Siemens acquiring Robicon for $197 million
New Kensington, PA—Robicon Corp. has agreed to sell its assets to Siemens Energy & Automation Inc. for approximately $197.5 million in cash.
New Kensington, PA— Robicon Corp. has agreed to sell its assets to Siemens Energy & Automation Inc. for approximately $197.5 million in cash. These assets include Robicon’s stock in its subsidiaries in Shanghai, China; High Wycombe, U.K.; Sao Paolo, Brazil; and Edmonton, Alberta, Canada. Robicon manufactures industrial power conversion and control devices and systems.
Stephen Gray, Robicon’s Chapter 11 trustee, says he designated Siemens as the front-running bidder after marketing Robicon to other potential buyers. He reports that Siemens gives the most available value to Robicon’s creditors, and offers security and stability to its employees, customers, suppliers, and channel partners.
Proceeds from the sale should enable High Voltage Engineering Corp. and its domestic affiliates, including Robicon and Charles Evans Associates, to pay in full the pre-petition claims of its secured and unsecured creditors.
Siemens says buying Robicon will allow it to expand its portfolio, and broaden its presence in the medium-voltage drives field.
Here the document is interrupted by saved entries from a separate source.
/-! ### The instructions' rows of the dispatch -/

section
variable (r : Fin 1048576) (s : State)

theorem exec_nop : exec (.nop r) s = execNop r s := rfl
theorem exec_add : exec (.add r) s = execAdd r s := rfl
theorem exec_sub : exec (.sub r) s = execSub r s := rfl
theorem exec_and : exec (.and r) s = execAnd r s := rfl
theorem exec_or : exec (.or r) s = execOr r s := rfl
theorem exec_xor : exec (.xor r) s = execXor r s := rfl
theorem exec_shl : exec (.shl r) s = execShl r s := rfl
theorem exec_shr : exec (.shr r) s = execShr r s := rfl
theorem exec_sra : exec (.sra r) s = execSra r s := rfl
theorem exec_mul : exec (.mul r) s = execMul r s := rfl
theorem exec_slt : exec (.slt r) s = execSlt r s := rfl
theorem exec_addi : exec (.addi r) s = execAddi r s := rfl
theorem exec_lui : exec (.lui r) s = execLui r s := rfl
theorem exec_gets : exec (.gets r) s = execGets r s := rfl
theorem exec_rseed : exec (.rseed r) s = execRseed r s := rfl
theorem exec_rand : exec (.rand r) s = execRand r s := rfl
theorem exec_fadd : exec (.fadd r) s = execFadd r s := rfl
theorem exec_fsub : exec (.fsub r) s = execFsub r s := rfl
theorem exec_fmul : exec (.fmul r) s = execFmul r s := rfl
theorem exec_fdiv : exec (.fdiv r) s = execFdiv r s := rfl
theorem exec_fsqrt : exec (.fsqrt r) s = execFsqrt r s := rfl
theorem exec_frsq : exec (.frsq r) s = execFrsq r s := rfl
theorem exec_fmin : exec (.fmin r) s = execFmin r s := rfl
theorem exec_fmax : exec (.fmax r) s = execFmax r s := rfl
theorem exec_itof : exec (.itof r) s = execItof r s := rfl
theorem exec_ftoi : exec (.ftoi r) s = execFtoi r s := rfl
theorem exec_flt : exec (.flt r) s = execFlt r s := rfl
theorem exec_beq : exec (.beq r) s = execBeq r s := rfl
theorem exec_bne : exec (.bne r) s = execBne r s := rfl
theorem exec_blt : exec (.blt r) s = execBlt r s := rfl
theorem exec_bge : exec (.bge r) s = execBge r s := rfl
theorem exec_jal : exec (.jal r) s = execJal r s := rfl
theorem exec_jr : exec (.jr r) s = execJr r s := rfl
theorem exec_loop : exec (.loop r) s = execLoop r s := rfl
theorem exec_lds : exec (.lds r) s = execLds r s := rfl
theorem exec_sts : exec (.sts r) s = execSts r s := rfl
theorem exec_ldsv : exec (.ldsv r) s = execLdsv r s := rfl
theorem exec_stsv : exec (.stsv r) s = execStsv r s := rfl
theorem exec_ldc : exec (.ldc r) s = execLdc r s := rfl
theorem exec_ldcv : exec (.ldcv r) s = execLdcv r s := rfl
theorem exec_vadd : exec (.vadd r) s = execVadd r s := rfl
theorem exec_vmul : exec (.vmul r) s = execVmul r s := rfl
theorem exec_vfma : exec (.vfma r) s = execVfma r s := rfl
theorem exec_vmax : exec (.vmax r) s = execVmax r s := rfl
theorem exec_vcvt : exec (.vcvt r) s = execVcvt r s := rfl
theorem exec_vsplat : exec (.vsplat r) s = execVsplat r s := rfl
theorem exec_vsum : exec (.vsum r) s = execVsum r s := rfl
theorem exec_vmovGet : exec (.vmovGet r) s = execVmovGet r s := rfl
theorem exec_vmovPut : exec (.vmovPut r) s = execVmovPut r s := rfl
theorem exec_wait : exec (.wait r) s = execWait r s := rfl
theorem exec_fence : exec (.fence r) s = execFence r s := rfl
theorem exec_endCall : exec (.endCall r) s = execEndCall r s := rfl
theorem exec_evt : exec (.evt r) s = execEvt r s := rfl
theorem exec_trap : exec (.trap r) s = execTrap r s := rfl
theorem exec_illegal : exec (.illegal r) s = execIllegal r s := rfl
theorem exec_limit : exec (.limit r) s = execLimit r s := rfl
theorem exec_callCancel : exec (.callCancel r) s = execCallCancel r s := rfl
theorem exec_dqaccAssign : exec (.dqaccAssign r) s = execDqaccAssign r s := rfl
theorem exec_dqaccAdd : exec (.dqaccAdd r) s = execDqaccAdd r s := rfl
theorem exec_dqaccMax : exec (.dqaccMax r) s = execDqaccMax r s := rfl
theorem exec_scale : exec (.scale r) s = execScale r s := rfl
theorem exec_fupd : exec (.fupd r) s = execFupd r s := rfl
end

/-! ### How a room core issues a word (R117, R119) -/

/-- A core that issues a word runs, is not cancelled, is below its limit, and the word is the one its program counter names. -/
theorem State.issues_eq_some {s : State} {r : Nat} {c : Core} {w : Nat} (h : s.issues r = some (c, w)) :
    s.rooms.cores.at r = some c ∧ c.wait = .run ∧ c.cancelled = false ∧ s.limitRc c < s.callLimit (r / 65536) ∧ c.pc < 12288 ∧
      w = s.progWord r c.pc := by
  unfold State.issues at h
  split at h
  · next c' hcore =>
    split at h
    · next hruns =>
      obtain ⟨hrun, hlive, hbelow, hpc⟩ := hruns
      cases h
      exact ⟨hcore, hrun, hlive, hbelow, hpc, rfl⟩
    · cases h
  · cases h

/-- What the effect of a word that core `c` of room `r` issues gives. -/
def RoomEff.answer (s : State) (r : Nat) (c : Core) : RoomEff → Result
  | .next c' n => .next (roomNext s r c' n)
  | .go c' pc n => .next (roomGoes s r c' pc n)
  | .stall => ignored s
  | .fault code st => .next (s.endCall r c st (some code))
  | .whole t => .next t

section
variable {s : State} {i : Instr} {r op : Nat} {c : Core} {w : Nat} {p : Nat → Bool} {f : Core → Nat → RoomEff}

theorem State.runRoom_of_issues (hissues : Issues s r op c w) (hform : p w = true) : s.runRoom r op p f = (f c w).answer s r c := by
  obtain ⟨hcore, hop, hok⟩ := hissues
  simp only [State.runRoom, hcore, if_pos (And.intro hop (And.intro hok hform))]
  cases f c w <;> rfl

variable (hrow : exec i s = s.runRoom r op p f) (hissues : Issues s r op c w) (hform : p w = true)
include hrow hissues hform

theorem goes_answer {t : State} (hanswer : (f c w).answer s r c = .next t) : Goes i s t :=
  hrow.trans ((State.runRoom_of_issues hissues hform).trans hanswer)

theorem goes_next {c' : Core} {n : Nat} (heff : f c w = .next c' n) : Goes i s (roomNext s r c' n) :=
  goes_answer hrow hissues hform (congrArg _ heff)

theorem goes_jumps {c' : Core} {pc n : Nat} (heff : f c w = .go c' pc n) : Goes i s (roomGoes s r c' pc n) :=
  goes_answer hrow hissues hform (congrArg _ heff)

theorem goes_fault {code st : Nat} (heff : f c w = .fault code st) : Goes i s (s.endCall r c st (some code)) :=
  goes_answer hrow hissues hform (congrArg _ heff)

theorem goes_whole {t : State} (heff : f c w = .whole t) : Goes i s t :=
  goes_answer hrow hissues hform (congrArg _ heff)
end

/-! ### Fields of a word (Table 6-4) -/

/-- The low bits of f are those of the word. -/
theorem iF_mod_two_pow (w : Nat) {k : Nat} (hk : k ≤ 14) : iF w % 2 ^ k = w % 2 ^ k := Nat.mod_mod_of_dvd w (Nat.pow_dvd_pow 2 hk)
Robicon reportedly gives Siemens a complementary product, technology, and a channel portfolio with long-term growth opportunities for both firms.
Siemens adds that Robicon will continue operating in New Kensington, and that all of its employees and business relationships will remain intact.
The purchase agreement has been filed with the U.S. Bankruptcy Court for Massachusetts, Eastern Division, along with a motion seeking establishment of sale procedures for an auction that allows other qualified bidders to submit higher or otherwise better offers for all or part of the company’s assets. This is required under Section 363 of the Bankruptcy Code. The agreement also is subject to bankruptcy court approval of Siemens as a ‘stalking horse’ bidder in a competitive auction process; certain regulatory approvals, including clearance under antitrust rules; and other customary closing conditions.